Yes, you make changes to that file and then issue (supposing you are in /etc/tcprules.d/:

```

tcprules /etc/tcprules.d/tcp.qmail-smtp.cdb /etc/tcprules.d/tcp.qmail-smtp.tmp < tcp.qmail-smtp

```

However, the rules (except for the most general one) don't seem to work so well after the latest upgrade...

Michele.

----------

## t9k

 *kakou wrote:*   

> I have same problem because the "ipv6" flag is set subitly
> 
> i have re-emerge sys-apps/ucspi-tcp =net-mail/courier-imap  without ipv6 flag and it's work

 

I think this is the solution for those of us that recently did a 

```
# emerge -uDv world
```

 I'm betting ipv6 enabled ucspi-tcp is the culprit since nothing else changed with qmail.

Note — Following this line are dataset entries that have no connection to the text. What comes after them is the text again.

/-- What the commands that run one block pass leave (42_cipher R135, R136). -/
theorem blockCommand_outcome {i : Instr} {lengthBad : State → Bool} {s : State} {key : Word}
    (hi : exec i s = .next (whenAccepted (cipherFrame selKey lengthBad blockBody) s)) (ha : accepts s = true)
    (hb : s.bufLen.toNat ≤ Config.bufMax.toNat) (hsel : s.Selects key) (hl : lengthBad s = false) :
    ∃ t, exec i s = .next t ∧ t = s.finished t.buf ∧
      (∀ (k : Nat) (j : Fin 8), k < s.bufLen.toNat / 8 → readBuf t (8 * k + j.val) = Config.bcDec key (readBlock s k) j) ∧
      (∀ a, 8 * (s.bufLen.toNat / 8) ≤ a → readBuf t a = readBuf s a) := by
  obtain ⟨t, ht, hfin, hread⟩ := exists_exec_finished hi ha hb (selKey_ok hsel) hl (blockBody_frame key)
  refine ⟨t, ht, hfin, fun k j hk => ?_, fun a hle => ?_⟩
  · rw [hread, blockBody_beginCommand, readBuf_blockPass _ hk, readBlock_beginCommand]
  · rw [hread, blockBody_beginCommand, readBuf_blockPass_above _ _ _ _ hle, readBuf_beginCommand]

/-- Settles O36: a block pass over the whole blocks. -/
theorem compatibilityModeKeepsTail : Obligations.CompatibilityModeKeepsTail :=
  fun _ _ ha hb hsel => blockCommand_outcome rfl ha hb hsel rfl

/-- Settles O35: on a multiple of 8 every byte lies in a whole block. -/
theorem standardModeDecryptsBlocks : Obligations.StandardModeDecryptsBlocks := by
  intro s key ha hb hsel h8
  obtain ⟨t, ht, hfin, hblocks, habove⟩ :=
    blockCommand_outcome (i := .bcdecStd) rfl ha hb hsel (by simp [notWholeBlocks, h8])
  exact ⟨t, ht, hfin, fun i j hlt => hblocks i j (by omega), fun a hle => habove a (by omega)⟩

/-- Settles O38: a block pass over six blocks, or the capacity check. -/
theorem headerDecryptBlocks : Obligations.HeaderDecryptBlocks := by
  intro s ha hv h48
  by_cases hcap : Config.bufMax.toNat < 48
  · refine ⟨_, rfl, ?_⟩
    rw [if_pos hcap]
    exact cipherCommand_overCapacity ha (h48 ▸ hcap)
  · obtain ⟨t, ht, hfin, hread⟩ := exists_exec_finished (i := .hdrdec) rfl ha (by omega) (headerKey_ok hv)
      (by simp [headerLengthBad, h48]) (headerBody_frame s.keys.kh)
    refine ⟨t, ht, ?_⟩
    rw [if_neg hcap]
    refine ⟨hfin, fun i j hi => ?_, fun a hle => ?_⟩
    · rw [hread, headerBody_eq, readBuf_blockPass _ hi, readBlock_beginCommand]
      rfl
    · rw [hread, headerBody_eq, readBuf_blockPass_above _ _ _ _ hle, readBuf_beginCommand]

/-! ### `GRPDEC` -/

/-- A whole block behind the XOR pass. -/
theorem readBlock_xorPass (kb : Byte) {n i : Nat} (h : 8 * i + 8 ≤ n) (s : State) :
    readBlock (xorPass kb n s) i = fun k => xorDec kb (readBuf s (8 * i + k.val)) := by
  funext k
  rw [readBlock, readBuf_xorPass, if_pos (by omega)]

/-- On an empty buffer the passes do nothing, so the body is the passes for every length. -/
theorem groupBody_eq_groupPasses (k : Word × Word) (s : State) : groupBody k s = groupPasses Config.bcDec k s := by
  unfold groupBody
  split_ifs with h
  · rfl
  · have h0 : s.bufLen.toNat = 0 := by omega
    rw [groupPasses_short (by omega), wholeBlocks, h0]
    rfl

/-- The blocks behind the passes of `GRPDEC` (44_container_sequence R170). -/
theorem readBuf_groupPasses_block (bc : Word → Block → Block) (k1 k2 : Word) {s : State} {i : Nat}
    (hi : i < s.bufLen.toNat / 8) (j : Fin 8) :
    readBuf (groupPasses bc (k1, k2) s) (8 * i + j.val) =
      if s.bufLen.toNat ≤ 102400
      then bc k2 (bc k1 fun k => xorDec (xorKeyByte k1 16) (readBuf s (8 * i + k.val))) j
      else bc k1 (fun k => xorDec (xorKeyByte k1 16) (readBuf s (8 * i + k.val))) j := by
  have hw : i < wholeBlocks s := hi
  have hx := readBlock_xorPass (xorKeyByte k1 16) (n := s.bufLen.toNat) (i := i) (by omega) s
  split_ifs with hlen
  · rw [groupPasses_short hlen, readBuf_blockPass _ hw, readBlock_blockPass, if_pos hw, hx]
  · rw [groupPasses_long hlen, readBuf_blockPass _ hw, hx]

/-- Bytes behind the last whole block see the XOR pass only (44_container_sequence R170). -/
theorem readBuf_groupPasses_above (bc : Word → Block → Block) (k1 k2 : Word) {s : State} {a : Nat}
    (ha : 8 * (s.bufLen.toNat / 8) ≤ a) :
    readBuf (groupPasses bc (k1, k2) s) a =
      if a < s.bufLen.toNat then xorDec (xorKeyByte k1 16) (readBuf s a) else readBuf s a := by
  have hw : 8 * wholeBlocks s ≤ a := ha
  by_cases hlen : s.bufLen.toNat ≤ 102400
  · rw [groupPasses_short hlen, readBuf_blockPass_above _ _ _ _ hw, readBuf_blockPass_above _ _ _ _ hw, readBuf_xorPass]
  · rw [groupPasses_long hlen, readBuf_blockPass_above _ _ _ _ hw, readBuf_xorPass]

theorem groupLengthBad_eq_false {s : State} (h : s.bufLen.toNat % 8 = 0 ∨ 102400 < s.bufLen.toNat) : groupLengthBad s = false :=
  eq_false_of_ne_true fun hbad => by
    obtain ⟨-, hle, hne⟩ := (groupLengthBad_iff s).1 hbad
    omega

/-- Settles O37: each byte through the passes, by where it lies. -/
theorem groupDecryptPasses : Obligations.GroupDecryptPasses := by
  intro s ha hb hv hlen
  obtain ⟨t, ht, hfin, hread⟩ := exists_exec_finished (i := .grpdec) rfl ha hb (groupKeys_ok hv)
    (groupLengthBad_eq_false hlen) (groupBody_frame _)
  have hpasses : ∀ a, readBuf t a = readBuf (groupPasses Config.bcDec _ (beginCommand s)) a :=
    fun a => (hread a).trans (by rw [groupBody_eq_groupPasses])
  refine ⟨t, ht, hfin, fun i j hi => ?_, fun a hle hlt => ?_, fun a hle => ?_⟩
  · rw [hpasses, readBuf_groupPasses_block (s := beginCommand s) _ _ _ hi]
    rfl
  · rw [hpasses, readBuf_groupPasses_above (s := beginCommand s) _ _ _ hle]
    exact if_pos hlt
  · have hbehind : 8 * (s.bufLen.toNat / 8) ≤ a := by omega
    rw [hpasses, readBuf_groupPasses_above (s := beginCommand s) _ _ _ hbehind]
    exact if_neg (not_lt.2 hle)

Several other forum posts suggest the same solution.  

 *Quote:*   

> Exactly the same problem here, which happened after the emerge -uDav word of yesterday evening. Before it was working smoothly, so I guess it's something new that gives problem (not qmail however, since it's always at 1.03-r15). 

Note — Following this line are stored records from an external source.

-- ==== Sys2Proof/Machine/Num.lean ====
section
/-! DEFINITION. Number formats and exact arithmetic (03 R61–R83): values are exact rationals, rounded once. -/

namespace Sys2Proof

/-- The floating-point formats of 03 R62. -/
inductive Fmt where
  | f64 | f32 | f16 | bf16 | e4m3 | e5m2 | e2m1
  deriving DecidableEq, Repr

/-- The rounding modes of 03 R65, with the random bits of SR where an instruction takes them. -/
inductive RMode where
  | rne | rz | ru | rd
  | sr (k : Nat) (u : Nat)
  deriving DecidableEq, Repr

/-- The value an encoding stands for (03 R62). The sign of a finite value is kept apart, so −0 is a value. -/
inductive Val where
  | nan
  | inf (neg : Bool)
  | fin (neg : Bool) (q : Rat)
  deriving DecidableEq, Repr

/-- Width of the exponent field (03 R62). -/
def Fmt.expBits : Fmt → Nat
  | .f64 => 11 | .f32 => 8 | .f16 => 5 | .bf16 => 8 | .e4m3 => 4 | .e5m2 => 5 | .e2m1 => 2

/-- Width of the fraction field (03 R62). -/
def Fmt.fracBits : Fmt → Nat
  | .f64 => 52 | .f32 => 23 | .f16 => 10 | .bf16 => 7 | .e4m3 => 3 | .e5m2 => 2 | .e2m1 => 1

/-- Exponent bias (03 R62). -/
def Fmt.bias : Fmt → Nat
  | .f64 => 1023 | .f32 => 127 | .f16 => 15 | .bf16 => 127 | .e4m3 => 7 | .e5m2 => 15 | .e2m1 => 1

/-- Width of an encoding in bits. -/
def Fmt.width (f : Fmt) : Nat := 1 + f.expBits + f.fracBits

/-- Position of the sign bit. -/
def Fmt.signBit (f : Fmt) : Nat := f.expBits + f.fracBits

/-- The encoding of the largest finite value (03 R62). -/
def Fmt.maxFinite : Fmt → Nat
  | .f64 => 0x7FEFFFFFFFFFFFFF | .f32 => 0x7F7FFFFF | .f16 => 0x7BFF | .bf16 => 0x7F7F
  | .e4m3 => 0x7E | .e5m2 => 0x7B | .e2m1 => 7

/-- The canonical NaN (03 R69). E2M1 has none: its NaN source converts to +0 (R73). -/
def Fmt.canonicalNaN : Fmt → Nat
  | .f64 => 0x7FF8000000000000 | .f32 => 0x7FC00000 | .f16 => 0x7E00 | .bf16 => 0x7FC0
  | .e4m3 => 0x7F | .e5m2 => 0x7E | .e2m1 => 0

/-- The magnitude bits of infinity, where the format has one (03 R62). -/
def Fmt.infBits : Fmt → Option Nat
  | .f64 => some 0x7FF0000000000000 | .f32 => some 0x7F800000 | .f16 => some 0x7C00 | .bf16 => some 0x7F80
  | .e5m2 => some 0x7C | .e4m3 => none | .e2m1 => none

/-- 2 to an integer power. -/
def pow2 (e : Int) : Rat := if 0 ≤ e then ((2 ^ e.toNat : Nat) : Rat) else 1 / ((2 ^ (-e).toNat : Nat) : Rat)

/-- The value of a finite encoding's exponent and fraction fields (03 R62). -/
def Fmt.magnitude (f : Fmt) (e m : Nat) : Rat :=
  if e = 0 then (m : Rat) * pow2 (1 - (f.bias : Int) - f.fracBits)
  else ((2 ^ f.fracBits + m : Nat) : Rat) * pow2 ((e : Int) - f.bias - f.fracBits)

/-- The value of an encoding (03 R62). -/
def Fmt.decode (f : Fmt) (x : Nat) : Val :=
  let neg := x.testBit f.signBit
  let mag := x % 2 ^ f.signBit
  let e := mag / 2 ^ f.fracBits
  let m := mag % 2 ^ f.fracBits
  match f with
  | .e2m1 => .fin neg ((if neg then -1 else 1) * f.magnitude e m)
  | .e4m3 => if mag = 0x7F then .nan else .fin neg ((if neg then -1 else 1) * f.magnitude e m)
  | _ =>
    if e = 2 ^ f.expBits - 1 then (if m = 0 then .inf neg else .nan)
    else .fin neg ((if neg then -1 else 1) * f.magnitude e m)

/-- floor(log2 (n/d)) for positive n and d. -/
def floorLog2 (n d : Nat) : Int :=
  let l : Int := (Nat.log2 n : Int) - Nat.log2 d
  if (if 0 ≤ l then d * 2 ^ l.toNat ≤ n else d ≤ n * 2 ^ (-l).toNat) then l else l - 1

/-- Whether a magnitude with whole part q and remainder r/d rounds up (03 R67). -/
def roundsUp (mode : RMode) (neg : Bool) (q r d : Nat) : Bool :=
  if r = 0 then false
  else match mode with
    | .rne => decide (2 * r > d) || (decide (2 * r = d) && decide (q % 2 = 1))
    | .rz => false
    | .ru => !neg
    | .rd => neg
    | .sr k u => if neg then !decide (u < (d - r) * 2 ^ k / d) else decide (u < r * 2 ^ k / d)

/-- The encoding of zero with a sign. -/
def Fmt.zero (f : Fmt) (neg : Bool) : Nat := if neg then 2 ^ f.signBit else 0

/-- The result of the overflow case (03 R71). -/
def Fmt.overflow (f : Fmt) (mode : RMode) (sat neg : Bool) : Nat :=
  let s := f.zero neg
  let big := s + f.maxFinite
  if sat then big
  else match f with
    | .e2m1 => big
    | .e4m3 => f.canonicalNaN
    | .e5m2 => s + 0x7C
    | _ =>
      let infinity := s + f.infBits.getD 0
      match mode with
      | .rz => big
      | .ru => if neg then big else infinity
      | .rd => if neg then infinity else big
      | _ => infinity

/-- A nonzero exact value rounded once into the format (03 R67, R71). -/
def Fmt.roundQ (f : Fmt) (mode : RMode) (sat : Bool) (x : Rat) : Nat :=
  let neg := decide (x < 0)
  let n := x.num.natAbs
  let d := x.den
  let emin : Int := 1 - (f.bias : Int)
  let e := max (floorLog2 n d) emin
  let u := e - f.fracBits
  let num := if 0 ≤ u then n else n * 2 ^ (-u).toNat
  let den := if 0 ≤ u then d * 2 ^ u.toNat else d
  let q := num / den
  let m := if roundsUp mode neg q (num % den) den then q + 1 else q
  let mag := if m < 2 ^ f.fracBits then m
    else (e + f.bias).toNat * 2 ^ f.fracBits + (m - 2 ^ f.fracBits)
  if mag > f.maxFinite then f.overflow mode sat neg else f.zero neg + mag

/-- An exact value into the format (03 R67–R71, R73): the one place where a result is rounded. -/
def Fmt.encode (f : Fmt) (mode : RMode) (sat : Bool) : Val → Nat
  | .nan => f.canonicalNaN
  | .inf neg =>
    match f.infBits with
    | some b => if sat then f.zero neg + f.maxFinite else f.zero neg + b
    | none => if f = .e2m1 ∨ sat = true then f.zero neg + f.maxFinite else f.canonicalNaN
  | .fin neg q => if q = 0 then f.zero neg else f.roundQ mode sat q

/-- Sign of a value (NaN counts as positive). -/
def Val.neg : Val → Bool
  | .nan => false | .inf n => n | .fin n _ => n

/-- Whether a value is NaN. -/
def Val.isNaN : Val → Bool
  | .nan => true | _ => false

/-- Whether a value is infinite. -/
def Val.isInf : Val → Bool
  | .inf _ => true | _ => false

/-- Whether a value is a zero. -/
def Val.isZero : Val → Bool
  | .fin _ q => decide (q = 0) | _ => false

/-- The real number of a finite value, 0 otherwise. -/
def Val.real : Val → Rat
  | .fin _ q => q | _ => 0

/-- Negation of a value. -/
def Val.negate : Val → Val
  | .nan => .nan | .inf n => .inf (!n) | .fin n q => .fin (!n) (-q)

/-- Exact sum (03 R70). `rd` is whether the mode is RD, which gives an exact cancellation the sign −. -/
def Val.add (rd : Bool) : Val → Val → Val
  | .nan, _ => .nan
  | _, .nan => .nan
  | .inf a, .inf b => if a = b then .inf a else .nan
  | .inf a, .fin _ _ => .inf a
  | .fin _ _, .inf b => .inf b
  | .fin a p, .fin b q =>
    let s := p + q
    if s = 0 then (if p = 0 ∧ q = 0 ∧ a = b then .fin a 0 else .fin rd 0) else .fin (decide (s < 0)) s

/-- Exact product (03 R70). -/
def Val.mul : Val → Val → Val
  | .nan, _ => .nan
  | _, .nan => .nan
  | .inf a, .inf b => .inf (a != b)
  | .inf a, .fin b q => if q = 0 then .nan else .inf (a != b)
  | .fin a p, .inf b => if p = 0 then .nan else .inf (a != b)
  | .fin a p, .fin b q => .fin (a != b) (p * q)

/-- Exact quotient (03 R70, R79). -/
def Val.div : Val → Val → Val
  | .nan, _ => .nan
  | _, .nan => .nan
  | .inf _, .inf _ => .nan
  | .inf a, .fin b _ => .inf (a != b)
  | .fin a _, .inf b => .fin (a != b) 0
  | .fin a p, .fin b q =>
    if q = 0 then (if p = 0 then .nan else .inf (a != b)) else .fin (a != b) (p / q)

/-- Integer square root, by bits from the top: `fuel` bits remain. -/
def isqrtAux : Nat → Nat → Nat → Nat
  | 0, _, r => r
  | k + 1, n, r => let c := r + 2 ^ k; isqrtAux k n (if c * c ≤ n then c else r)

/-- floor(√n). -/
def isqrt (n : Nat) : Nat := isqrtAux (Nat.log2 n / 2 + 1) n 0

/-- A rational that rounds as √x does in every format: √x itself when rational in the scale used, otherwise a value
strictly between the same two neighbours at 140 bits (03 R79). -/
def sqrtRat (x : Rat) : Rat :=
  let n := x.num.natAbs * x.den
  let k := (140 + Nat.log2 x.den)
  let m := n * 4 ^ k
  let r := isqrt m
  let t : Rat := ((if r * r = m then 2 * r else 2 * r + 1 : Nat) : Rat)
  t / ((2 * 2 ^ k * x.den : Nat) : Rat)

/-- Square root before rounding (03 R70, R79). -/
def Val.sqrt : Val → Val
  | .nan => .nan
  | .inf n => if n then .nan else .inf false
  | .fin n q => if q = 0 then .fin n 0 else if n then .nan else .fin false (sqrtRat q)

/-- Whether a mode is RD. -/
def RMode.isRd : RMode → Bool
  | .rd => true | _ => false

/-- Fused multiply and add, before its one rounding (03 R70, R79). -/
def Val.fma (rd : Bool) (a b c : Val) : Val := Val.add rd (Val.mul a b) c

/-- Numeric order of values with −0 below +0, for the extrema of 03 R72. -/
def Val.below : Val → Val → Bool
  | .nan, _ => false
  | _, .nan => false
  | .inf a, .inf b => a && !b
  | .inf a, .fin _ _ => a
  | .fin _ _, .inf b => !b
  | .fin a p, .fin b q => decide (p < q) || (decide (p = 0 ∧ q = 0) && a && !b)

/-- minimumNumber and maximumNumber on encodings (03 R72): the operand's bits are returned unchanged. -/
def Fmt.extremum (f : Fmt) (isMax : Bool) (x y : Nat) : Nat :=
  let a := f.decode x
  let b := f.decode y
  if a.isNaN && b.isNaN then f.canonicalNaN
  else if a.isNaN then y
  else if b.isNaN then x
  else if isMax then (if a.below b then y else x)
  else (if b.below a then y else x)

/-- An exact value rounded to an integer in a mode (03 R74, 06 R144). -/
def roundInt (mode : RMode) (x : Rat) : Int :=
  let neg := decide (x < 0)
  let n := x.num.natAbs
  let q := n / x.den
  let m : Nat := if roundsUp mode neg q (n % x.den) x.den then q + 1 else q
  if neg then -(m : Int) else m

/-- A value rounded to an integral value of the same format (06 R144): a zero result keeps the sign of the source. -/
def Val.integral (mode : RMode) : Val → Val
  | .fin n q => .fin n (roundInt mode q : Int)
  | v => v

/-- Clamps an integer into a range (03 R74, R82). -/
def clampInt (lo hi x : Int) : Int := if x < lo then lo else if hi < x then hi else x

/-- Float to integer (03 R74): NaN gives 0, and out-of-range values give the nearest bound. -/
def Val.toIntClamp (mode : RMode) (lo hi : Int) : Val → Int
  | .nan => 0
  | .inf n => if n then lo else hi
  | .fin _ q => clampInt lo hi (roundInt mode q)

/-- An integer as an exact value. -/
def Val.ofInt (n : Int) : Val := .fin (decide (n < 0)) (n : Rat)

/-- The value of a block scale (03 R63); `none` is NaN. -/
def scaleExp (s : Nat) : Option Int := if s = 255 then none else some ((s : Int) - 127)

/-- One product of an exact sum: two elements and the sum of their scale exponents. -/
structure Term where
  a : Val
  b : Val
  e : Int
  deriving DecidableEq, Repr

/-- Whether two values multiply to an undefined product. -/
def Term.zeroTimesInf (t : Term) : Bool := (t.a.isInf && t.b.isZero) || (t.a.isZero && t.b.isInf)

/-- ExactSum of 03 R75, as an FP32 encoding. `scaleNaN` is whether some scale is the NaN code. -/
def exactSum (c : Word) (ts : List Term) (scaleNaN : Bool) : Word :=
  let cv := Fmt.f32.decode c.toNat
  let nan : Word := 0x7FC00000
  if cv.isNaN || scaleNaN || ts.any (fun t => t.a.isNaN || t.b.isNaN) then nan
  else if ts.any Term.zeroTimesInf then nan
  else
    let infs := (if cv.isInf then [cv.neg] else []) ++
      (ts.filter (fun t => t.a.isInf || t.b.isInf)).map (fun t => t.a.neg != t.b.neg)
    if infs.contains true && infs.contains false then nan
    else if infs.contains true then 0xFF800000
    else if infs.contains false then 0x7F800000
    else
      let x := cv.real + (ts.map (fun t => t.a.real * t.b.real * pow2 t.e)).sum
      if x = 0 then
        (if cv.isZero && cv.neg && ts.all (fun t => (t.a.isZero || t.b.isZero) && (t.a.neg != t.b.neg))
          then 0x80000000 else 0)
      else BitVec.ofNat 32 (Fmt.f32.roundQ .rne false x)

/-- FP32 value of a word. -/
def f32 (x : Word) : Val := Fmt.f32.decode x.toNat

/-- FP64 value of a pair. -/
def f64 (x : Dword) : Val := Fmt.f64.decode x.toNat

/-- RoundToF32 (00 R7). -/
def toF32 (m : RMode) (v : Val) : Word := BitVec.ofNat 32 (Fmt.f32.encode m false v)

/-- RoundToF64 (00 R7). -/
def toF64 (m : RMode) (v : Val) : Dword := BitVec.ofNat 64 (Fmt.f64.encode m false v)

/-- Element j of width w of a register (03 R61). -/
def element {n : Nat} (x : BitVec n) (w j : Nat) : Nat := (x.toNat / 2 ^ (j * w)) % 2 ^ w

/-- Packs elements of width w, element 0 lowest (03 R61). -/
def packElements (w : Nat) : List Nat → Nat
  | [] => 0
  | x :: xs => x % 2 ^ w + 2 ^ w * packElements w xs

end Sys2Proof
end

  LordArthas, did you try this yet?

----------

## BeatJunkie

Easyrider, I'm starting to think that there might be a problem with ucspi-tcp, given the other peoples' experiences in this thread.  It hasn't affected me yet, as I haven't upgraded ucspi-tcp recently.

I'm running ucspi-tcp-0.88-r8.  It was compiled to not use ipv6, however when I do a pretend emerge, it wants to compile it with ipv6 now.  If I were in your shoes, I'd try re-emerging ucspi-tcp, disabling the ipv6 USE flag.

Also, looking at the ebuild file for recent releases of ucspi-tcp, there is a comment that reads: *Quote:*   

>  "We have started a move to get all tcprules files into /etc/tcprules.d/, where we have provided a Makefile to easily update the CDB file.

 

I noticed that your /var/qmail/supervise/qmail-smtp/run differs slightly from mine, in where it specifies what .cdb file to use.

Your file says:

```
/usr/bin/tcpserver ${TCPSERVER_OPTS} -x ${TCPSERVER_RULESCDB} \
```

The -x option is what specifies the .cdb file to be used for tcprules processing.  Mine points directly to /etc/tcp.smtp.  Yours may be pointing elsewhere, depending on what ${TCPSERVER_RULESCDB} is set to.  This is probably set in /var/qmail/control/conf-smtpd.  Take a look -- you might find that your server is now looking for its rules in /etc/tcprules.d/tcp.smtp.cdb.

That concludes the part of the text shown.